#### [How to complete this task]
Give the number of lines that contain "xsStep" in the listing, and write nothing else.
▬▬▬
/-- A host write stores the bytes that fall in pool cells. -/
theorem Memory.read_hostWrite (l : List Byte) : ∀ (m : Memory) (a i : Nat), Memory.wf m = true →
    (m.hostWrite a l).read i =
      if a ≤ i ∧ i < a + l.length ∧ 0x900 ≤ i ∧ i < 0x20000 then l.getD (i - a) 0#8 else m.read i := by
  induction l with
  | nil =>
    intro m a i _
    rw [if_neg (by simp; omega)]
    rfl
  | cons b t ih =>
    intro m a i h
    have wf : Memory.wf (if poolOffset a then m.write a b else m) = true := by
      split
      · exact Memory.write_wf a b h
      · exact h
    have first : Memory.read (if poolOffset a then m.write a b else m) i =
        if i = a ∧ 0x900 ≤ i ∧ i < 0x20000 then b else m.read i := by
      by_cases pool : poolOffset a = true
      · rw [if_pos pool, Memory.read_write _ _ _ h]
        simp only [poolOffset, decide_eq_true_eq] at pool
        by_cases e : i = a
        · rw [if_pos e, if_pos ⟨e, by omega⟩]
        · rw [if_neg e, if_neg fun k => e k.1]
      · rw [if_neg pool, if_neg]
        rintro ⟨e, k⟩
        subst e
        simp [poolOffset, k] at pool
    show (Memory.hostWrite (if poolOffset a then m.write a b else m) (a + 1) t).read i = _
    rw [ih _ _ _ wf, first, List.length_cons]
    by_cases e : i = a
    · subst e
      rw [if_neg (by omega), Nat.sub_self, List.getD_cons_zero]
      congr 1
      exact propext ⟨fun h => ⟨by omega, by omega, h.2⟩, fun h => ⟨rfl, h.2.2⟩⟩
    · rw [if_neg (fun k => e k.1 : ¬ (i = a ∧ 0x900 ≤ i ∧ i < 0x20000))]
      by_cases inside : a + 1 ≤ i ∧ i < a + 1 + t.length ∧ 0x900 ≤ i ∧ i < 0x20000
      · rw [if_pos inside, if_pos (by omega), show i - a = (i - (a + 1)) + 1 by omega, List.getD_cons_succ]
      · rw [if_neg inside, if_neg (by omega)]

end Sys2Proof.Machine

open Sys2Proof Sys2Proof.Machine

/-- Settles O55. -/
theorem noticeAndControlRegisters : Obligations.NoticeAndControlRegisters := by
  refine ⟨fun s v => ⟨⟨_, rfl, s.finish_withPort_onlyPort _, Port.asserted_eq _, rfl, fun i => ?_⟩,
      ⟨_, rfl, s.finish_withPort_onlyPort _, Port.asserted_eq _, rfl, fun i => ?_⟩,
      ⟨_, rfl, s.finish_withPort_onlyPort _, Port.asserted_eq _, rfl, fun i => ?_⟩⟩,
    fun s run auto c hc => ⟨fun h => ?_, fun r h k => ?_, fun r h k => ?_⟩⟩
  · show (s.port.raw &&& ~~~(noticeBits v)).getLsbD i = _
    rw [BitVec.getLsbD_and, BitVec.getLsbD_not, noticeBits_getLsbD, decide_eq_true i.isLt, Bool.true_and]
  · show (s.port.enables ||| noticeBits v).getLsbD i = _
    rw [BitVec.getLsbD_or, noticeBits_getLsbD]
  · show (s.port.enables &&& ~~~(noticeBits v)).getLsbD i = _
    rw [BitVec.getLsbD_and, BitVec.getLsbD_not, noticeBits_getLsbD, decide_eq_true i.isLt, Bool.true_and]
  · rw [exec_ctl hc, State.ctlWrite_none run auto h]
    exact ⟨_, rfl, s.finish_withPort_onlyPort _, rfl⟩
  · rw [exec_ctl hc, State.ctlWrite_reset run auto h k]
    exact ⟨_, rfl, s.finish_misuse⟩
  · rw [exec_ctl hc, State.ctlWrite_powerOn run auto h k]
    exact ⟨_, rfl, s.finish_onlyPort, rfl⟩

/-- Settles O59, by induction on the bytes written. -/
theorem hostWriteStoresInCells : Obligations.HostWriteStoresInCells := by
  intro s offset data range wf
  refine ⟨s.finish (s.withPort { s.port with memory := s.port.memory.hostWrite offset.toNat data }), ?_,
    s.finish_withPort_onlyPort _, rfl, fun a => Memory.read_hostWrite data _ _ a wf⟩
  show execHostCellWrite offset data s = _
  unfold execHostCellWrite
  rw [if_pos range]
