-- ==== Sys2Proof/Machine/Xorshift.lean ====
section
/-! DEFINITION. The Xorshift* feedback network (42_xorshift.md). -/

namespace Sys2Proof.Machine

/-- The state update of `XS_Next()`: three xor-shift steps, each on the value the one before it produced
(42_xorshift.md R171, R173). -/
def xsStep (c : Config) (s : Word) : Word :=
  let s := s ^^^ (s >>> c.xsA)
  let s := s ^^^ (s <<< c.xsB)
  s ^^^ (s >>> c.xsC)

/-- What `XS_Next()` returns: the new state times the multiplier; the stored state is not multiplied
(42_xorshift.md R171). -/
def xsNextValue (c : Config) (s : Word) : Word := xsStep c s * c.xsMult

/-- `XS_Seed(seed)`: all 64 bits, no transformation (42_xorshift.md R172). -/
def xsSeed (seed : Word) : Word := seed

end Sys2Proof.Machine
end

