/-! ### writeMt -/

@[simp] theorem State.variant_writeMt (s : State) (v : MtVec) (k : BitVec 9) : (s.writeMt v k).variant = s.variant := rfl
@[simp] theorem State.mtWord_writeMt (s : State) (v : MtVec) (k : BitVec 9) : (s.writeMt v k).mtWord = some v := rfl
@[simp] theorem State.mtCursor_writeMt (s : State) (v : MtVec) (k : BitVec 9) : (s.writeMt v k).mtCursor = some k := rfl
@[simp] theorem State.xsState_writeMt (s : State) (v : MtVec) (k : BitVec 9) : (s.writeMt v k).xsState = s.xsState := rfl
@[simp] theorem State.sides_writeMt (s : State) (v : MtVec) (k : BitVec 9) : (s.writeMt v k).sides = s.sides := rfl
@[simp] theorem State.dieValid_writeMt (s : State) (v : MtVec) (k : BitVec 9) : (s.writeMt v k).dieValid = s.dieValid := rfl
@[simp] theorem State.res_writeMt (s : State) (v : MtVec) (k : BitVec 9) : (s.writeMt v k).res = s.res := rfl
@[simp] theorem State.resValid_writeMt (s : State) (v : MtVec) (k : BitVec 9) : (s.writeMt v k).resValid = s.resValid := rfl
@[simp] theorem State.fault_writeMt (s : State) (v : MtVec) (k : BitVec 9) : (s.writeMt v k).fault = s.fault := rfl
@[simp] theorem State.cause_writeMt (s : State) (v : MtVec) (k : BitVec 9) : (s.writeMt v k).cause = s.cause := rfl
@[simp] theorem State.faultCmd_writeMt (s : State) (v : MtVec) (k : BitVec 9) : (s.writeMt v k).faultCmd = s.faultCmd := rfl
@[simp] theorem State.resetPin_writeMt (s : State) (v : MtVec) (k : BitVec 9) : (s.writeMt v k).resetPin = s.resetPin := rfl
@[simp] theorem State.ports_writeMt (s : State) (v : MtVec) (k : BitVec 9) : (s.writeMt v k).ports = s.ports := rfl
@[simp] theorem State.inbox_writeMt (s : State) (v : MtVec) (k : BitVec 9) : (s.writeMt v k).inbox = s.inbox := rfl
@[simp] theorem State.hostRead_writeMt (s : State) (v : MtVec) (k : BitVec 9) : (s.writeMt v k).hostRead = s.hostRead := rfl

/-! ### writeXs -/

@[simp] theorem State.variant_writeXs (s : State) (x : Word) : (s.writeXs x).variant = s.variant := rfl
@[simp] theorem State.mtWord_writeXs (s : State) (x : Word) : (s.writeXs x).mtWord = s.mtWord := rfl
@[simp] theorem State.mtCursor_writeXs (s : State) (x : Word) : (s.writeXs x).mtCursor = s.mtCursor := rfl
@[simp] theorem State.xsState_writeXs (s : State) (x : Word) : (s.writeXs x).xsState = some x := rfl
@[simp] theorem State.sides_writeXs (s : State) (x : Word) : (s.writeXs x).sides = s.sides := rfl
@[simp] theorem State.dieValid_writeXs (s : State) (x : Word) : (s.writeXs x).dieValid = s.dieValid := rfl
@[simp] theorem State.res_writeXs (s : State) (x : Word) : (s.writeXs x).res = s.res := rfl
@[simp] theorem State.resValid_writeXs (s : State) (x : Word) : (s.writeXs x).resValid = s.resValid := rfl
@[simp] theorem State.fault_writeXs (s : State) (x : Word) : (s.writeXs x).fault = s.fault := rfl
@[simp] theorem State.cause_writeXs (s : State) (x : Word) : (s.writeXs x).cause = s.cause := rfl
@[simp] theorem State.faultCmd_writeXs (s : State) (x : Word) : (s.writeXs x).faultCmd = s.faultCmd := rfl
@[simp] theorem State.resetPin_writeXs (s : State) (x : Word) : (s.writeXs x).resetPin = s.resetPin := rfl
@[simp] theorem State.ports_writeXs (s : State) (x : Word) : (s.writeXs x).ports = s.ports := rfl
@[simp] theorem State.inbox_writeXs (s : State) (x : Word) : (s.writeXs x).inbox = s.inbox := rfl
@[simp] theorem State.hostRead_writeXs (s : State) (x : Word) : (s.writeXs x).hostRead = s.hostRead := rfl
▬▬▬
#### [Problem solution]
2